H3K27M mutation induced a significant increase in NHEJ activity in H3K27M-mutant SF188 cells
Previous study demonstrated that the sensitivity of several PARP1 inhibitors is closely correlated with DNA DSB repair pathways, especially the NHEJ pathway (33–35). Next, to assess whether the efficiency of BMN673 in H3K27M-mutant SF188 cells is related to NHEJ activity, we performed an EJ5 reporter assay (29) to study the NHEJ repair activity in the H3K27M-mutant cells that we generated (Figure 2A). As shown in Figures 2B, C, NHEJ activity was significantly greater in H3K27M-mutant SF188 cells than in WT SF188 cells (p < 0.01). Although NHEJ activity was increased in H3K27M-mutant Res259 cells, the increase trend was not significant (p > 0.05; p=0.0899). Taken together, these findings indicate that the H3K27M mutation drives aberrant NHEJ activity in H3K27M-mutant SF188 cells, resulting in a significant increase in NHEJ activity, which is consistent with the findings of a previous study (33).
*Analysis of NHEJ activity via the EJ5 reporter assay in SF188 and Res259 cells stably expressing the H3 WT or H3K27M mutation. (A) Schematic representation of the EJ5 reporter for NHEJ repair. EJ5-GFP is shown along with two classes of NHEJ repair products that can restore a GFP expression cassette. In the starting construct, the GFP gene is inactive. GFP expression is only activated when I-Sce1-induced DSBs are successfully repaired via NHEJ. (B) H3K27M-mutant SF188 cells and WT SF188 cells containing the reporter cassette were transfected with the I-SceI and DsRed plasmids.

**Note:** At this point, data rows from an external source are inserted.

-- ==== Sys2Proof/WellFormed.lean ====
section
/-!
DEFINITION. Sys2Proof/WellFormed.lean: the instructions the encoding tables admit (R307 to R316 order 2) and the
events whose unit numbers exist (R8, R30).
-/
namespace Sys2Proof

/-- R311: an offset register is not v127, whose number selects the extension word. -/
def VOff.wf (o : VOff) : Bool :=
  match o with
  | .reg r => r != 0x7F
  | .ext _ none => true
  | .ext _ (some r) => r != 0x7F

/-- R280: the two ports and the 128 VF windows. -/
def Window.wf (w : Window) : Bool :=
  match w with
  | .pf p => decide (p < 2)
  | .vf v => decide (v < 128)

/-- Whether the encoding tables admit the operands of an instruction, and the units an event names exist. -/
def WellFormed (i : Instr) : Bool :=
  match i with
  | .iaddV _ _ _ _ => true
  | .iaddS _ _ _ _ => true
  | .iaddDV _ d a b => evenReg d && evenReg a && b.pairOk
  | .iaddDS _ d a b => evenReg d && evenReg a && b.pairOk
  | .isubV _ _ _ _ => true
  | .isubS _ _ _ _ => true
  | .isubDV _ d a b => evenReg d && evenReg a && b.pairOk
  | .isubDS _ d a b => evenReg d && evenReg a && b.pairOk
  | .imulV _ _ _ _ => true
  | .imulS _ _ _ _ => true
  | .imulhIV _ _ _ _ => true
  | .imulhIS _ _ _ _ => true
  | .imulhNV _ _ _ _ => true
  | .imulhNS _ _ _ _ => true
  | .imadV _ _ _ _ => true
  | .imadS _ _ _ _ => true
  | .iminIV _ _ _ _ => true
  | .iminIS _ _ _ _ => true
  | .iminNV _ _ _ _ => true
  | .iminNS _ _ _ _ => true
  | .imaxIV _ _ _ _ => true
  | .imaxIS _ _ _ _ => true
  | .imaxNV _ _ _ _ => true
  | .imaxNS _ _ _ _ => true
  | .iabsV _ _ _ => true
  | .iabsS _ _ _ => true
  | .andV _ _ _ _ => true
  | .andS _ _ _ _ => true
  | .orV _ _ _ _ => true
  | .orS _ _ _ _ => true
  | .xorV _ _ _ _ => true
  | .xorS _ _ _ _ => true
  | .notV _ _ _ => true
  | .notS _ _ _ => true
  | .shlV _ _ _ _ => true
  | .shlS _ _ _ _ => true
  | .shrV _ _ _ _ => true
  | .shrS _ _ _ _ => true
  | .sarV _ _ _ _ => true
  | .sarS _ _ _ _ => true
  | .rotV _ _ _ _ => true
  | .rotS _ _ _ _ => true
  | .popcV _ _ _ => true
  | .popcS _ _ _ => true
  | .clzV _ _ _ => true
  | .clzS _ _ _ => true
  | .brevV _ _ _ => true
  | .brevS _ _ _ => true
  | .bfeNV _ _ _ _ => true
  | .bfeNS _ _ _ _ => true
  | .bfeIV _ _ _ _ => true
  | .bfeIS _ _ _ _ => true
  | .bfiV _ _ _ _ => true
  | .bfiS _ _ _ _ => true
  | .selV _ _ _ _ => true
  | .selS _ _ _ _ => true
  | .movV _ _ _ => true
  | .movS _ _ _ => true
  | .icmpV _ _ _ _ _ => true
  | .icmpS _ _ _ _ _ => true
  | .fcmpF32 _ _ _ _ _ => true
  | .fcmpF64 _ _ _ a b => evenReg a && b.pairOk
  | .plop _ _ _ _ _ => true
  | .ballot _ _ _ => true
  | .faddF32V _ _ _ _ => true
  | .faddF32S _ _ _ _ => true
  | .faddF64 _ d a b => evenReg d && evenReg a && b.pairOk
  | .faddH2 _ _ _ _ => true
  | .faddB2 _ _ _ _ => true
  | .fsubF32 _ _ _ _ => true
  | .fsubF64 _ d a b => evenReg d && evenReg a && b.pairOk
  | .fmulF32V _ _ _ _ => true
  | .fmulF32S _ _ _ _ => true
  | .fmulF64 _ d a b => evenReg d && evenReg a && b.pairOk
  | .fmulH2 _ _ _ _ => true
  | .fmulB2 _ _ _ _ => true
  | .ffmaF32V _ _ _ _ => true
  | .ffmaF32S _ _ _ _ => true
  | .ffmaF64 _ d a b => evenReg d && evenReg a && b.pairOk
  | .ffmaH2 _ _ _ _ => true
  | .ffmaB2 _ _ _ _ => true
  | .fminF32 _ _ _ _ => true
  | .fmaxF32 _ _ _ _ => true
  | .fminF64 _ d a b => evenReg d && evenReg a && b.pairOk
  | .fmaxF64 _ d a b => evenReg d && evenReg a && b.pairOk
  | .fdot2 _ _ _ _ => true
  | .frcp _ _ _ => true
  | .frsq _ _ _ => true
  | .fsqrt _ _ _ => true
  | .fex2 _ _ _ => true
  | .flg2 _ _ _ => true
  | .fsin _ _ _ => true
  | .fcos _ _ _ => true
  | .cvtFromF32 _ _ _ tf d a => cvtTarget .fp32 tf && fmtRegOk .fp32 a && fmtRegOk tf d
  | .qnt _ _ _ _ => true
  | .unpk _ _ _ _ => true
  | .pack _ _ _ _ => true
  | .shflIdx _ _ _ _ => true
  | .shflXor _ _ _ _ => true
  | .shflUp _ _ _ _ => true
  | .shflDown _ _ _ _ => true
  | .vred _ _ _ _ => true
  | .vminxN _ d _ _ => evenReg d
  | .vminxI _ d _ _ => evenReg d
  | .vminxF _ d _ _ => evenReg d
  | .vmaxxN _ d _ _ => evenReg d
  | .vmaxxI _ d _ _ => evenReg d
  | .vmaxxF _ d _ _ => evenReg d
  | .vscan _ _ _ _ _ => true
  | .cvtFromF64 _ _ _ tf d a => cvtTarget .fp64 tf && fmtRegOk .fp64 a && fmtRegOk tf d
  | .cvtFromBf16 _ _ _ tf d a => cvtTarget .bf16 tf && fmtRegOk .bf16 a && fmtRegOk tf d
  | .cvtFromF16 _ _ _ tf d a => cvtTarget .fp16 tf && fmtRegOk .fp16 a && fmtRegOk tf d
  | .cvtFromE4m3 _ _ _ tf d a => cvtTarget .e4m3 tf && fmtRegOk .e4m3 a && fmtRegOk tf d
  | .cvtFromE5m2 _ _ _ tf d a => cvtTarget .e5m2 tf && fmtRegOk .e5m2 a && fmtRegOk tf d
  | .cvtFromI32 _ _ _ tf d a => cvtTarget .i32 tf && fmtRegOk .i32 a && fmtRegOk tf d
  | .cvtFromN32 _ _ _ tf d a => cvtTarget .n32 tf && fmtRegOk .n32 a && fmtRegOk tf d
  | .ldB8 _ _ _ _ _ o => o.wf
  | .ldX8 _ _ _ _ _ o => o.wf
  | .ldB16 _ _ _ _ _ o => o.wf
  | .ldX16 _ _ _ _ _ o => o.wf
  | .ldB32 _ _ _ _ _ o => o.wf
  | .ldB64 _ _ _ _ x o => dataReg 2 x && o.wf
  | .ldB128 _ _ _ _ x o => dataReg 4 x && o.wf
  | .stB8 _ _ _ _ _ o => o.wf
  | .stB16 _ _ _ _ _ o => o.wf
  | .stB32 _ _ _ _ _ o => o.wf
  | .stB64 _ _ _ _ x o => dataReg 2 x && o.wf
  | .stB128 _ _ _ _ x o => dataReg 4 x && o.wf
  | .ldB32Scalar _ _ _ _ _ _ => true
  | .ldB64Scalar _ _ _ _ x _ => dataReg 2 x
  | .stB32Scalar _ _ _ _ _ _ => true
  | .stB64Scalar _ _ _ _ x _ => dataReg 2 x
  | .atomAdd _ _ _ _ o => o.wf
  | .atomAnd _ _ _ _ o => o.wf
  | .atomOr _ _ _ _ o => o.wf
  | .atomXor _ _ _ _ o => o.wf
  | .atomMinI _ _ _ _ o => o.wf
  | .atomMinN _ _ _ _ o => o.wf
  | .atomMaxI _ _ _ _ o => o.wf
  | .atomMaxN _ _ _ _ o => o.wf
  | .atomExch _ _ _ _ o => o.wf
  | .atomFadd _ _ _ _ o => o.wf
  | .atomFmax _ _ _ _ o => o.wf
  | .atomFmin _ _ _ _ o => o.wf
  | .redAdd _ _ _ _ o => o.wf
  | .redAnd _ _ _ _ o => o.wf
  | .redOr _ _ _ _ o => o.wf
  | .redXor _ _ _ _ o => o.wf
  | .redMinI _ _ _ _ o => o.wf
  | .redMinN _ _ _ _ o => o.wf
  | .redMaxI _ _ _ _ o => o.wf
  | .redMaxN _ _ _ _ o => o.wf
  | .redExch _ _ _ _ o => o.wf
  | .redFadd _ _ _ _ o => o.wf
  | .redFmax _ _ _ _ o => o.wf
  | .redFmin _ _ _ _ o => o.wf
  | .cas _ _ _ _ o => o.wf
  | .casD _ _ _ x o => dataReg 4 x && o.wf
  | .gtswap _ _ _ _ o => o.wf
  | .gtswapD _ _ _ x o => dataReg 4 x && o.wf
  | .vswap _ _ _ x o => dataReg 4 x && o.wf
  | .tagswap _ _ _ x o => dataReg 4 x && o.wf
  | .fence _ _ _ => true
  | .clasp _ _ _ => true
  | .pfetch _ _ _ _ => true
  | .cflush _ _ _ => true
  | .cinv _ _ _ => true
  | .femark _ _ _ _ _ => true
  | .cohset _ _ _ _ => true
  | .lkread _ _ _ => true
  | .lkbind _ _ _ => true
  | .lkrst _ _ => true
  | .copy _ _ _ => true
  | .gather _ _ _ => true
  | .scatter _ _ _ => true
  | .mgt _ _ _ => true
  | .coll _ _ _ => true
  | .tsend _ _ _ => true
  | .ctrset _ _ _ => true
  | .ctradd _ _ _ => true
  | .ctrrd _ _ _ => true
  | .chsend _ _ _ => true
  | .chrecv _ _ _ => true
  | .hwait _ _ _ => true
  | .htest _ _ _ => true
  | .hcancel _ _ => true
  | .hsave _ _ _ => true
  | .hload _ _ _ => true
  | .hmov _ _ _ => true
  | .bra _ => true
  | .bany _ _ => true
  | .ball _ _ => true
  | .bnone _ _ => true
  | .bdiv _ _ => true
  | .call _ _ => true
  | .ret _ => true
  | .brx _ _ => true
  | .rejoin _ => true
  | .exit _ => true
  | .yield _ => true
  | .bar _ _ _ => true
  | .binit _ _ _ _ => true
  | .setfmt _ _ => true
  | .getfmt _ _ => true
  | .sread _ _ _ => true
  | .swrite _ _ _ => true
  | .trap _ _ => true
  | .tlbinv _ _ _ a => evenReg a
  | .pmovGet _ _ => true
  | .pmovPut _ _ => true
  | .pmovNz _ _ _ => true
  | .pmovMask _ _ _ => true
  | .nop => true
  | .mma _ _ _ _ _ => true
  | .mmaX _ _ _ _ _ _ => true
  | .oprdy _ => true
  | .mkdesc _ _ a _ => evenReg a
  | .eret _ => true
  | .eretNext _ => true
  | .locketMerge _ => true
  | .locketCacheExpire pkg core => decide (pkg < 512) && decide (core < 256)
  | .mmaPassGrant _ => true
  | .mmaPromote _ => true
  | .mmaPassDone _ => true
  | .copySetStart _ => true
  | .engineTransferChunk _ n => decide (0 < n)
  | .engineTranslationCheck _ => true
  | .engineCommandDone _ => true
  | .collStart _ => true
  | .collResolve _ => true
  | .tsendFire _ => true
  | .tsendComplete _ => true
  | .counterIncrement _ => true
  | .yieldHoldExpire _ _ => true
  | .barrierWake _ => true
  | .regang _ => true
  | .sideStarvationIssue _ _ => true
  | .groupMark _ => true
  | .recordFetch pkg q => decide (pkg < 512) && decide (q < 65536)
  | .queueSweep pkg => decide (pkg < 512)
  | .residencyScan pkg => decide (pkg < 512)
  | .queueEmptyTimeout pkg q => decide (pkg < 512) && decide (q < 65536)
  | .evictionComplete pkg q => decide (pkg < 512) && decide (q < 65536)
  | .gangDispatch _ stage => decide (stage < 8)
  | .launchComplete _ => true
  | .markerComplete _ => true
  | .channelOccupancySample _ => true
  | .frameStart pkg => decide (pkg < 512)
  | .slotLeadStart pkg part => decide (pkg < 512) && decide (part < 64)
  | .slotEdge pkg part => decide (pkg < 512) && decide (part < 64)
  | .engineSuspend _ => true
  | .drainDone pkg part => decide (pkg < 512) && decide (part < 64)
  | .ceHandover pkg part => decide (pkg < 512) && decide (part < 64)
  | .saveDone pkg part => decide (pkg < 512) && decide (part < 64)
  | .restoreDone pkg part => decide (pkg < 512) && decide (part < 64)
  | .vfIdleYield pkg part => decide (pkg < 512) && decide (part < 64)
  | .sltEnable pkg => decide (pkg < 512)
  | .sltDisable pkg => decide (pkg < 512)
  | .sltSwapRequest pkg => decide (pkg < 512)
  | .sltFrameWrite pkg _ => decide (pkg < 512)
  | .sltLeadWrite pkg _ => decide (pkg < 512)
  | .configRegisterWrite pkg win off bytes => decide (pkg < 512) && win.wf && decide (off < 0x4000000) && !bytes.isEmpty
  | .linkBucketRefill pkg => decide (pkg < 512)
  | .hbmBucketRefill pkg => decide (pkg < 512)
  | .preemptRequest pkg part => decide (pkg < 512) && decide (part < 64)
  | .pageFaultServiced pkg _ at_ _ => decide (pkg < 512) && at_ % 8 == 0
  | .pageFaultUnresolvable pkg _ => decide (pkg < 512)
  | .transitCopyResolve pkg idx => decide (pkg < 512) && decide (idx < 256)
  | .cohTransitionFlip _ => true
  | .dirRegionMerge pkg _ _ => decide (pkg < 512)
  | .clusterSleep pkg cluster => decide (pkg < 512) && decide (cluster < 64)
  | .clusterWake pkg cluster => decide (pkg < 512) && decide (cluster < 64)
  | .hostMemoryWrite pkg port _ _ => decide (pkg < 512) && decide (port < 2)
  | .hostMemoryRead pkg port _ _ => decide (pkg < 512) && decide (port < 2)
  | .qcreate pkg win => decide (pkg < 512) && win.wf
  | .qdestroy pkg win => decide (pkg < 512) && win.wf
  | .vfjoin pkg win => decide (pkg < 512) && win.wf
  | .partmove pkg win => decide (pkg < 512) && win.wf
  | .hacomp pkg win => decide (pkg < 512) && win.wf
  | .peerdown pkg win => decide (pkg < 512) && win.wf
  | .fwload pkg win => decide (pkg < 512) && win.wf
  | .hsemAcquire pkg port => decide (pkg < 512) && decide (port < 2)
  | .hsemRelease pkg port => decide (pkg < 512) && decide (port < 2)
  | .hsemTimeout pkg => decide (pkg < 512)
  | .haEventWrite pkg => decide (pkg < 512)
  | .haTimeout pkg => decide (pkg < 512)
  | .xeSubSubmit pkg core _ => pkg < 512 && core < 16
  | .spdmGetVersion pkg port => decide (pkg < 512) && decide (port < 2)
  | .spdmGetCapabilities pkg port => decide (pkg < 512) && decide (port < 2)
  | .spdmNegotiateAlgorithms pkg port => decide (pkg < 512) && decide (port < 2)
  | .spdmGetDigests pkg port => decide (pkg < 512) && decide (port < 2)
  | .spdmGetCertificate pkg port => decide (pkg < 512) && decide (port < 2)
  | .spdmChallenge pkg port _ => decide (pkg < 512) && decide (port < 2)
  | .spdmGetMeasurements pkg port index _ => decide (pkg < 512) && decide (port < 2) && decide (1 ≤ index) && decide (index ≤ 3)
  | .flitReceive pkg link flit => decide (pkg < 512) && decide (link < 18) && flit.length == 256
  | .linkTimeout pkg link => decide (pkg < 512) && decide (link < 18)
  | .keepaliveSend pkg link => decide (pkg < 512) && decide (link < 18)
  | .domainForm _ => true
  | .peerRouteTimeout pkg peer => decide (pkg < 512) && decide (peer < 512)
  | .peerLossAgree peer => decide (peer < 512)
  | .homePromoted peer => decide (peer < 512)
  | .mirrorRebuildDone peer => decide (peer < 512)
  | .eccCorrectable pkg _ => decide (pkg < 512)
  | .eccUncorrectable pkg _ => decide (pkg < 512)
  | .patrolScrub pkg => decide (pkg < 512)
  | .packageReset pkg => decide (pkg < 512)
  | .vfFlr pkg vf => decide (pkg < 512) && decide (vf < 128)
  | .lineEviction pkg core _ _ => decide (pkg < 512) && decide (core < 256)
  | .powerThrottling pkg _ => decide (pkg < 512)

end Sys2Proof
end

Left panel: Immunofluorescence images of GFP-positive cells and DsRed-positive cells (scale bars, 100 µm). Right panel: NHEJ activity in H3K27M-mutant SF188 cells and WT SF188 cells. (C) H3K27M-mutant Res259 cells and WT Res259 cells containing reporter cassettes were transfected with I-SceI and DsRed plasmids. Left panel: Immunofluorescence images of GFP-positive cells and DsRed-positive cells (scale bars, 100 µm). Right panel: NHEJ activity in H3K27M-mutant Res259 cells and WT Res259 cells. NHEJ activity was determined by normalizing the percentage of eGFP-positive cells to the percentage of DsRed-positive cells. The data are shown as the mean ± SD from three independent experiments. Student’s t test was used to calculate p values. *p < 0.01 versus the corresponding control.
BMN673 treatment increased the level of γ-H2AX and downregulated PLK1 in H3K27M-mutant SF188 cells
Having determined that the H3K27M mutation results in an aberrant increase in NHEJ activity in H3K27M-mutant SF188 cells, we next analyzed the DNA repair phenotype of H3K27M-mutant SF188 cells upon BMN673 inhibition. As we all know, γ-H2AX is a known marker of DNA damage. The Western blot results revealed that after treatment with BMN673, the level of γ-H2AX was significantly increased in SF188 cells, especially H3K27M-mutant SF188 cells (Figures 3A, B). However, although BMN673 treatment increased the level of γ-H2AX in WT Res259 cells, it did not increase the γ-H2AX level in H3K27M-mutant Res259 cells (Figures 3A, B). PLK1 is a master mitotic regulator and controls almost every step of the G2/M phase, including mitotic entry, chromatid segregation and cytokinesis (36). Western blot analysis showed that BMN673 treatment significantly decreased PLK1 expression in H3K27M-mutant SF188 cells compared to that in WT SF188 cells (Figures 3A, B). However, BMN673 treatment did not reduce PLK1 expression in H3K27M-mutant Res259 cells (Figures 3A, B). Moreover, since PLK1 expression was decreased in H3K27M-mutant SF188 cells after treatment with BMN673, we next assessed the impact of PARP1 inhibition on the cell cycle distribution of H3K27M-mutant SF188 cells. As shown in Supplementary Figures S4A, B, treating cells with BMN673 induced G2/M arrest and increased the percentage of tetraploid cells, especially among H3K27M-mutant SF188 cells. Taken together, these results indicate that BMN673 treatment induced obvious DNA damage in H3K27M-mutant SF188 cells.
*BMN673 treatment induced DNA damage in H3K27M-mutant SF188 cells. (A) Western blot analysis of PLK1, PARP1 and γ-H2AX in H3K27M-mutant SF188 and H3K27M-mutant Res259 cells and the corresponding WT cells treated with BMN673. (B) Densitometric quantification of the proteins in (A). H3K27M-mutant SF188 cells, WT SF188 cells, H3K27M-mutant Res259 cells and WT Res259 cells were treated with BMN673 for 48 h, GAPDH was used as a loading control. The data are shown as the mean ± SD from three independent experiments. Student’s t test was used to calculate p values. *p < 0.05, **p < 0.01, **p < 0.001 versus the corresponding control.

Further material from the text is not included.